How the continuum hypothesis is related to the solution of a question in complex analysis [Prof. Shameek Paul, RKMVERI]

Post published:December 11, 2023
Post category:News & Events

INVITATION

Co-Curricular: How the continuum hypothesis is related to the solution of a question in complex analysis [Prof. Shameek Paul, RKMVERI]

Type: Co-Curricular – Other

Event Date: 07 Dec 2023

Venue: Math Dept

Campus: Belur Campus

Department: Mathematics

Dear all,

This is a gentle reminder to the next colloquium talk. Tomorrow, on 7th December at 5pm, Prof. Shameek Paul will talk about

"How the continuum hypothesis is related to the solution of a question in complex analysis".

As usual, the talk will take place in class room 402.

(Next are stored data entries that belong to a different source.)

-- ==== Sys2Proof/Laws/Ops.lean ====
section
/-! SUPPORT. What each shared operation can do, said once. -/

namespace Sys2Proof.Laws

open Sys2Proof.Machine Sys2Proof.Safety

/-! ### The bus -/

/-- A transfer request touches nothing but the peripheral's coming answers. -/
theorem busXfer_frame (s : State) :
    ∃ answers draws, (busXfer s).2 = { s with answers := answers, draws := draws } := by
  unfold busXfer
  split
  · exact ⟨s.answers, s.draws, rfl⟩
  · exact ⟨_, s.draws, rfl⟩
  · exact ⟨s.answers, _, rfl⟩

/-- Without TRANSPORT_CAN_FAIL a transfer succeeds and changes nothing. -/
theorem busXfer_cannot_fail {s : State} (h : s.transportCanFail = false) : busXfer s = (.ok, s) := by
  simp [busXfer, h]

/-- With TRANSPORT_CAN_FAIL the next listed answer is given and consumed. -/
theorem busXfer_listed {s : State} {answer : Config.XferAnswer} {rest : List Config.XferAnswer}
    (h : s.transportCanFail = true) (ha : s.answers = answer :: rest) :
    busXfer s = (answer, { s with answers := rest }) := by
  simp [busXfer, h, ha]

/-- A transfer is recorded and the sequence goes on, or it is recorded as failed, which needs TRANSPORT_CAN_FAIL, and
only the deassertion is left. -/
theorem performTx_cases (b : Byte) (rest : List Action) (done : Completion) (s : State) :
    ∃ answers draws,
      performTx b rest done s =
        { s with seq := .running rest done, trace := s.trace ++ [.tx b], answers := answers, draws := draws } ∨
      (s.transportCanFail = true ∧ performTx b rest done s =
        { s with seq := .running [.cs .high] done.afterFailure, trace := s.trace ++ [.txfail b],
                 answers := answers, draws := draws }) := by
  obtain ⟨answers, draws, hs⟩ := busXfer_frame s
  have hok : s.transportCanFail = false → (busXfer s).1 = .ok := fun h => by rw [busXfer_cannot_fail h]
  refine ⟨answers, draws, ?_⟩
  unfold performTx
  split
  · rename_i s' heq
    simp only [heq] at hs
    subst hs
    exact .inl rfl
  · rename_i s' heq
    simp only [heq] at hs hok
    subst hs
    refine .inr ⟨?_, rfl⟩
    cases hc : s.transportCanFail
    · exact absurd (hok hc) (by decide)
    · rfl

theorem driveCs_eq (v : Level) (s : State) :
    driveCs v s = { s with cs := v, trace := s.trace ++ [.cs v] } := rfl

/-! ### The sequencer -/

/-- The end of a command leaves the bus alone, frees the sequencer, and delivers at most one response. -/
theorem complete_frame (done : Completion) (s : State) :
    (complete done s).seq = .idle ∧ (complete done s).trace = s.trace ∧ (complete done s).cs = s.cs ∧
      (complete done s).transportCanFail = s.transportCanFail ∧
      ((complete done s).responses = s.responses ∨ ∃ m, (complete done s).responses = s.responses ++ [m]) := by
  cases done <;> simp [complete, raiseFault, respond, writeInitialized, writeUpdated, answerPort]

/-- Everything one step of the sequencer can do. -/
theorem sequencerStep_cases (todo : List Machine.Action) (done : Completion) (s : State) :
    (todo = [] ∧ sequencerStep todo done s = complete done s) ∨
    (∃ v rest, todo = .cs v :: rest ∧ sequencerStep todo done s =
      { s with cs := v, trace := s.trace ++ [.cs v], seq := .running rest done }) ∨
    (∃ b rest answers draws, todo = .tx b :: rest ∧
      (sequencerStep todo done s =
        { s with seq := .running rest done, trace := s.trace ++ [.tx b], answers := answers, draws := draws } ∨
      (s.transportCanFail = true ∧ sequencerStep todo done s =
        { s with seq := .running [.cs .high] done.afterFailure, trace := s.trace ++ [.txfail b],
                 answers := answers, draws := draws }))) := by
  rcases todo with _ | ⟨v | b, rest⟩
  · exact .inl ⟨rfl, rfl⟩
  · exact .inr (.inl ⟨v, rest, rfl, rfl⟩)
  · obtain ⟨answers, draws, h⟩ := performTx_cases b rest done s
    exact .inr (.inr ⟨b, rest, answers, draws, rfl, h⟩)

/-! ### Acceptance -/

theorem whenIdle_idle {s : State} (h : s.seq = .idle) (i : Instr) (accept : State → State) :
    whenIdle i accept s = accept s := by
  simp [whenIdle, h]

theorem whenIdle_running {s : State} {todo : List Action} {done : Completion} (h : s.seq = .running todo done)
    (i : Instr) (accept : State → State) : whenIdle i accept s = hold i s := by
  simp [whenIdle, h]

/-! ### Validation -/

/-- VALIDATE never sets bit 5. -/
theorem validate_bit5 (op : CommandOp) (b a r mux : Raw) (inited : Bool) :
    (validate op b a r mux inited).getLsbD 5 = false := by
  unfold validate maskIf
  repeat' split
  all_goals decide

/-- VALIDATE answers 0 exactly when no cause applies. -/
theorem validate_eq_zero (op : CommandOp) (b a r mux : Raw) (inited : Bool) :
    validate op b a r mux inited = 0 ↔
      legalOperands b a r ∧ (op = .opInitialize → mux.toNat ≤ 15) ∧ (op = .opUpdate → inited = true) := by
  have key : ∀ c1 c2 c3 c4 c5 : Bool,
      maskIf c1 faultR ||| maskIf c2 faultB ||| maskIf c3 faultA ||| maskIf c4 faultMux ||| maskIf c5 faultNotInit = 0 ↔
        c1 = false ∧ c2 = false ∧ c3 = false ∧ c4 = false ∧ c5 = false := by decide
  unfold validate
  rw [key]
  simp only [legalOperands, Bool.or_eq_false_iff, decide_eq_false_iff_not]
  cases op <;> cases inited <;>
    simp [Config.rMin, Config.rMax, Config.bMin, Config.bMax, Config.aMax, Config.muxMax] <;> omega

/-- Each cause sets its own bit. -/
theorem mask_bits (c0 c1 c2 c3 c4 : Bool) :
    let m := maskIf c0 faultR ||| maskIf c1 faultB ||| maskIf c2 faultA ||| maskIf c3 faultMux |||
      maskIf c4 faultNotInit
    m.getLsbD 0 = c0 ∧ m.getLsbD 1 = c1 ∧ m.getLsbD 2 = c2 ∧ m.getLsbD 3 = c3 ∧ m.getLsbD 4 = c4 := by
  revert c0 c1 c2 c3 c4; decide

/-- Narrowing keeps the value of operands that VALIDATE lets pass. -/
theorem narrow_toNat {b a r : Raw} (h : legalOperands b a r) (mux : Raw) :
    (narrow b a r mux).b.toNat = b.toNat ∧ (narrow b a r mux).a.toNat = a.toNat ∧
      (narrow b a r mux).r.toNat = r.toNat := by
  unfold legalOperands at h
  simp only [narrow, BitVec.toNat_setWidth]
  omega

/-! ### What an operation does to an idle block -/

/-- Everything an operation other than CONSTRUCT can do when the block is idle. -/
inductive ExecEffect (s : State) : State → Prop where
  | answered (x : PortResult) : ExecEffect s (answerPort x s)
  | sent (w : LatchWord) : ExecEffect s (sendWord w s)
  | refused (m : Mask) (h : m.getLsbD 5 = false) : ExecEffect s (raiseFault m s)
  | initializing (p b a r : Raw) (pol : Bool) (mux : Raw) (h : legalOperands b a r) :
      ExecEffect s (loadInitialize p (narrow b a r mux) pol s)
  | updating (p b a r : Raw) (pol : Bool) (mux : BitVec 4) (h : legalOperands b a r) (hi : s.ds.inited = true)
      (hm : s.ds.mux = some mux) : ExecEffect s (loadUpdate p (narrow b a r 0) pol mux s)

/-- No operation but CONSTRUCT touches the bus or DeviceState in the step that takes it. -/
theorem ExecEffect.frame {s t : State} (h : ExecEffect s t) :
    t.trace = s.trace ∧ t.cs = s.cs ∧ t.ds = s.ds ∧ t.transportCanFail = s.transportCanFail := by
  cases h <;> exact ⟨rfl, rfl, rfl, rfl⟩

/-- INITIALIZE with legal operands is accepted. -/
theorem acceptInitialize_legal {b a r mux : Raw} (h : legalOperands b a r) (hm : mux.toNat ≤ 15) (p : Raw) (pol : Bool)
    (s : State) : acceptInitialize p b a r pol mux s = loadInitialize p (narrow b a r mux) pol s := by
  have : validate .opInitialize b a r mux s.ds.inited = 0 :=
    (validate_eq_zero _ _ _ _ _ _).mpr ⟨h, fun _ => hm, by intro e; cases e⟩
  rw [acceptInitialize, if_pos this]

/-- UPDATE with legal operands over an initialized DeviceState is accepted. -/
theorem acceptUpdate_legal {b a r : Raw} {mux : BitVec 4} {s : State} (h : legalOperands b a r)
    (hi : s.ds.inited = true) (hm : s.ds.mux = some mux) (p : Raw) (pol : Bool) :
    acceptUpdate p b a r pol s = loadUpdate p (narrow b a r 0) pol mux s := by
  have : validate .opUpdate b a r 0 s.ds.inited = 0 :=
    (validate_eq_zero _ _ _ _ _ _).mpr ⟨h, (by intro e; cases e), fun _ => hi⟩
  rw [acceptUpdate, if_pos this, loadStoredMux, hm]

/-- INITIALIZE is refused or loads its frames. -/
theorem acceptInitialize_effect (p b a r : Raw) (pol : Bool) (mux : Raw) (s : State) :
    ExecEffect s (acceptInitialize p b a r pol mux s) := by
  unfold acceptInitialize
  split
  · rename_i h
    exact .initializing p b a r pol mux ((validate_eq_zero _ _ _ _ _ _).mp h).1
  · exact .refused _ (validate_bit5 _ _ _ _ _ _)

/-- UPDATE is refused or loads its frames with the stored mux. -/
theorem acceptUpdate_effect (p b a r : Raw) (pol : Bool) (s : State) :
    ExecEffect s (acceptUpdate p b a r pol s) := by
  unfold acceptUpdate loadStoredMux
  split
  · rename_i h
    have hv := (validate_eq_zero _ _ _ _ _ _).mp h
    split
    · rename_i mux hm
      exact .updating p b a r pol mux hv.1 (hv.2.2 rfl) hm
    · exact .refused _ (by decide)
  · exact .refused _ (validate_bit5 _ _ _ _ _ _)

/-- Every operation answers a next state, from every state. -/
theorem exec_next (i : Instr) (s : State) : ∃ t, exec i s = .next t := by
  cases i <;> exact ⟨_, rfl⟩

/-- The effect of an operation on an idle block: CONSTRUCT, or one of `ExecEffect`. -/
theorem exec_effect {i : Instr} {s t : State} (hs : s.seq = .idle) (h : exec i s = .next t) :
    (i = .construct ∧ t = construct s) ∨ (i ≠ .construct ∧ ExecEffect s t) := by
  have next_inj : ∀ {x : State}, (Host.Outcome.next x : Host.Outcome State Fault Refusal) = .next t → t = x :=
    fun h => (Host.Outcome.next.inj h).symm
  cases i
  case construct => exact .inl ⟨rfl, next_inj h⟩
  case ref f => exact .inr ⟨nofun, by rw [next_inj h, whenIdle_idle hs]; exact .sent _⟩
  case ab f => exact .inr ⟨nofun, by rw [next_inj h, whenIdle_idle hs]; exact .sent _⟩
  case func f => exact .inr ⟨nofun, by rw [next_inj h, whenIdle_idle hs]; exact .sent _⟩
  case init f => exact .inr ⟨nofun, by rw [next_inj h, whenIdle_idle hs]; exact .sent _⟩
  case transmit w => exact .inr ⟨nofun, by rw [next_inj h, whenIdle_idle hs]; exact .sent _⟩
  case cmdInitialize p b a r pol mux =>
    exact .inr ⟨nofun, by rw [next_inj h, whenIdle_idle hs]; exact acceptInitialize_effect ..⟩
  case cmdUpdate p b a r pol x =>
    exact .inr ⟨nofun, by rw [next_inj h, whenIdle_idle hs]; exact acceptUpdate_effect ..⟩
  all_goals exact .inr ⟨nofun, by rw [next_inj h]; exact .answered _⟩

end Sys2Proof.Laws
end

The following talk will be by Prof. Sagnik Chakraborty on Wednesday, 13th December at 5pm. An abstract and title will be given soon. Below is the abstract for tomorrow's talk by Prof. Shameek Paul.

Best wishes,

Stephan

Abstract: The continuum hypothesis states that every uncountable subset of $\mathbb{R}$ is in bijection with $\mathbb{R}$ . The following question was asked by Wetzel and its surprising answer was provided by Paul Erdos. https://en.wikipedia.org/wiki/Wetzel%27s_problem If $\mathcal S$ is a set of entire functions such that for every $z\in \mathbb{C}$ the set $\{f(z):f\in\mathcal S\}$ is countable, then can we say that $\mathcal S$ is countable? Although the converse of this statement is easily seen to be true, the answer to this question depends on the continuum hypothesis. We will assume the result that if the continuum hypothesis holds, then there exists a well-ordering on $\mathbb{C}$ such that for every $a\in \mathbb{C}$ the set $\{z\in \mathbb{C}:z<a\}$ is countable.